* **DIRECTIONS FOR THIS TASK**
Retype, exactly as they appear below, the lines between the line holding "COOLANT_END (R9). -/" and the line holding "dischargeCancel (port : Port)", both ends included.

(SUPPLIED ENTRIES begins)

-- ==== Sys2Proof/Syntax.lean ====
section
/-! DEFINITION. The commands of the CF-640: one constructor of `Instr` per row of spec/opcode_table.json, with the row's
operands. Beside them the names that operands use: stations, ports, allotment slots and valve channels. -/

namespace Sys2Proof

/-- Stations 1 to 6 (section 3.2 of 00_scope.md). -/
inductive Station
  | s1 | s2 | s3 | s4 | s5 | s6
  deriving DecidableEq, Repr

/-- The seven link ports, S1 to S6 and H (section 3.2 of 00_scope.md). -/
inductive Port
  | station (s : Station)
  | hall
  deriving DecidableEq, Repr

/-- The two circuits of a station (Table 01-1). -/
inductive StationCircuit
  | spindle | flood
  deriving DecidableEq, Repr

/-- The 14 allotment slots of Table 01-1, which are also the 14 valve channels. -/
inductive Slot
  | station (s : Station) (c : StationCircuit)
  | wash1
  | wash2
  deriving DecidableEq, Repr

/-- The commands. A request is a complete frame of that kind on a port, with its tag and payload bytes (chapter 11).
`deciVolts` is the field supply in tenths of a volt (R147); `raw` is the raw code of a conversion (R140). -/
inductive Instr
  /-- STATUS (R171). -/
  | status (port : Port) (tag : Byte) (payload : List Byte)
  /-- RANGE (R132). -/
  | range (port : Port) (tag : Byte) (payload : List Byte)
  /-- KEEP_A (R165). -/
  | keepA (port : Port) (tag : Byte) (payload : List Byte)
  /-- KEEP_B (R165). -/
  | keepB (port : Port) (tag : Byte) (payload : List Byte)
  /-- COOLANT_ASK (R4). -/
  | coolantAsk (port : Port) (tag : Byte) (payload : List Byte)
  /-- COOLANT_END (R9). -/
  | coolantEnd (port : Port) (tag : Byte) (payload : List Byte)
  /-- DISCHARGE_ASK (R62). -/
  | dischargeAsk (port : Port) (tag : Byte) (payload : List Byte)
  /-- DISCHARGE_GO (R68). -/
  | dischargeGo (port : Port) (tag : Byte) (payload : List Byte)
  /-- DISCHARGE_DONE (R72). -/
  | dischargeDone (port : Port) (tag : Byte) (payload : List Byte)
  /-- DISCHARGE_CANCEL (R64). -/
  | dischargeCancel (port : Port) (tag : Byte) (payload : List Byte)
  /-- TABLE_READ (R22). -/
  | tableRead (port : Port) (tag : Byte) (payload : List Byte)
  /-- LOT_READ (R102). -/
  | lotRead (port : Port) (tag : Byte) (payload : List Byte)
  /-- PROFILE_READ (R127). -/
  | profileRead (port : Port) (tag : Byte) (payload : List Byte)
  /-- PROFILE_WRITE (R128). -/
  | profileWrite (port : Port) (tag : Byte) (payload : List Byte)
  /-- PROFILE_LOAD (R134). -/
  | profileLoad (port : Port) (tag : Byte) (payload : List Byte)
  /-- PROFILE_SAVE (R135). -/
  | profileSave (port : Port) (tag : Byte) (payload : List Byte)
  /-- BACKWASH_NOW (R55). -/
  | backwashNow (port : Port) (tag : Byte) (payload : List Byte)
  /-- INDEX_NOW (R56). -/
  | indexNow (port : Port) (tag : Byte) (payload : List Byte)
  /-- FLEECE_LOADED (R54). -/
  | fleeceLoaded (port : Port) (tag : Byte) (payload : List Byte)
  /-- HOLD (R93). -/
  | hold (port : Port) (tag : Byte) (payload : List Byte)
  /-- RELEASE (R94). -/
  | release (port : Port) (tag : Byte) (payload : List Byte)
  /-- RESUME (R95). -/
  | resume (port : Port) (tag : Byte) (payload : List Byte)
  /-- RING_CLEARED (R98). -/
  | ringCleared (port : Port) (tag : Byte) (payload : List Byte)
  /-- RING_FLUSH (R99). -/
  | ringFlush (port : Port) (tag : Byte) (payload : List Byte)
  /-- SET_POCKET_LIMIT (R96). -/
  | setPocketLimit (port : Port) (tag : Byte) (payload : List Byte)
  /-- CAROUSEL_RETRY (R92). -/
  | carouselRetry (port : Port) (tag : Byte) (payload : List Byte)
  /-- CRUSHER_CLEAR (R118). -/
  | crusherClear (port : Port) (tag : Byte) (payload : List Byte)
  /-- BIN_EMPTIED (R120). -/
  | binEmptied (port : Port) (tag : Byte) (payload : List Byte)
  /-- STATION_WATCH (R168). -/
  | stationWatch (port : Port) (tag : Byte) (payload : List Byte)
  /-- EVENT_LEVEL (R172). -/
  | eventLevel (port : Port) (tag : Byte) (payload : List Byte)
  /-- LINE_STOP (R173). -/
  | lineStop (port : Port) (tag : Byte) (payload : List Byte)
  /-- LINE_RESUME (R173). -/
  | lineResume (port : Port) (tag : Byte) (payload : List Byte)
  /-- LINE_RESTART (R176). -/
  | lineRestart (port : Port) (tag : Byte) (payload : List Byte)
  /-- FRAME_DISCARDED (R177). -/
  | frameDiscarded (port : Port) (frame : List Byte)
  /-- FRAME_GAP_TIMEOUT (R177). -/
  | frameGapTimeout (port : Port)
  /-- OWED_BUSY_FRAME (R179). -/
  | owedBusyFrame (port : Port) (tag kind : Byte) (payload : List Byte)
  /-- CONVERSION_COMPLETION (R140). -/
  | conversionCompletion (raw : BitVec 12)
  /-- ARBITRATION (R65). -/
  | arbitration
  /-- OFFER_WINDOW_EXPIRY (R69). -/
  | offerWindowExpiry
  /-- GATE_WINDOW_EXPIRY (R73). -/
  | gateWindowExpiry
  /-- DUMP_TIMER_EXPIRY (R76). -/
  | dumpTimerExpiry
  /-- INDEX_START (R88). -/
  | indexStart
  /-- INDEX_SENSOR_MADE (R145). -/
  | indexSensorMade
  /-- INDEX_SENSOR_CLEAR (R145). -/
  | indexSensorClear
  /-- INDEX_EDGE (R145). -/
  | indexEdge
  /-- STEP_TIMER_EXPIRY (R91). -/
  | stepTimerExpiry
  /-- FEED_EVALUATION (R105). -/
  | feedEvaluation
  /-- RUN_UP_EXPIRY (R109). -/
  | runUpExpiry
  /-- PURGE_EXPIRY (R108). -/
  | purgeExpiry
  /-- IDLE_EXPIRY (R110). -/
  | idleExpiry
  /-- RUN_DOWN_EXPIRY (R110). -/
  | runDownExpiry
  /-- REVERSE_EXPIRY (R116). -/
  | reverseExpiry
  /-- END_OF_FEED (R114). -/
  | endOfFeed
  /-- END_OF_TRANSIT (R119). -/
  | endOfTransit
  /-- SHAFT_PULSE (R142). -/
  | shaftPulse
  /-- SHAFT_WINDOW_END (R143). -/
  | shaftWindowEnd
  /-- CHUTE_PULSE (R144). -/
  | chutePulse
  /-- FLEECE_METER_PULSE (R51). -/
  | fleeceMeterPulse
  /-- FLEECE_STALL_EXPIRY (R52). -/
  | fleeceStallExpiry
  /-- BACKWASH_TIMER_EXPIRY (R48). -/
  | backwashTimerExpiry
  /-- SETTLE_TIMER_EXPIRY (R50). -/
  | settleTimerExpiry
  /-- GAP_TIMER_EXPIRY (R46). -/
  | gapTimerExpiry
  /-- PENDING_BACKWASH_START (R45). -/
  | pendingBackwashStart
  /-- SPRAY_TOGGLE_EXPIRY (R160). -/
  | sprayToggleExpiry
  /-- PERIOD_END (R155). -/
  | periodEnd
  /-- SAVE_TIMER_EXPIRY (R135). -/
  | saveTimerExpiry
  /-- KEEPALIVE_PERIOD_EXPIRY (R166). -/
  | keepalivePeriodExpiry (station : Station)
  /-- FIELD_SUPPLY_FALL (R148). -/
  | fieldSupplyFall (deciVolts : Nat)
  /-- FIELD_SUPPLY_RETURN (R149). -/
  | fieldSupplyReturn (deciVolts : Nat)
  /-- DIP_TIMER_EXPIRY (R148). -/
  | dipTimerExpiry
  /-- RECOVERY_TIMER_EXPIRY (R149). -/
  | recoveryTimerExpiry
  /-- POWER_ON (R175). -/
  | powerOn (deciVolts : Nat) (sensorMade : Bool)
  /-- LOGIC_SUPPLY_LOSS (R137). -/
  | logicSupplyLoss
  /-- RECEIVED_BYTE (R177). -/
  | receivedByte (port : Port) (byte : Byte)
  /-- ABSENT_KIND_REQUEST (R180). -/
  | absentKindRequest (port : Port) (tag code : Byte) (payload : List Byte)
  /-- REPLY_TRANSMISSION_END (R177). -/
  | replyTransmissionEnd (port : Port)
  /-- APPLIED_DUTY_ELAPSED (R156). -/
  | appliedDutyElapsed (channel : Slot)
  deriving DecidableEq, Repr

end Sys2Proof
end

(SUPPLIED ENTRIES ends)

* **TASK ANSWER**
  /-- COOLANT_END (R9). -/
  | coolantEnd (port : Port) (tag : Byte) (payload : List Byte)
  /-- DISCHARGE_ASK (R62). -/
  | dischargeAsk (port : Port) (tag : Byte) (payload : List Byte)
  /-- DISCHARGE_GO (R68). -/
  | dischargeGo (port : Port) (tag : Byte) (payload : List Byte)
  /-- DISCHARGE_DONE (R72). -/
  | dischargeDone (port : Port) (tag : Byte) (payload : List Byte)
  /-- DISCHARGE_CANCEL (R64). -/
  | dischargeCancel (port : Port) (tag : Byte) (payload : List Byte)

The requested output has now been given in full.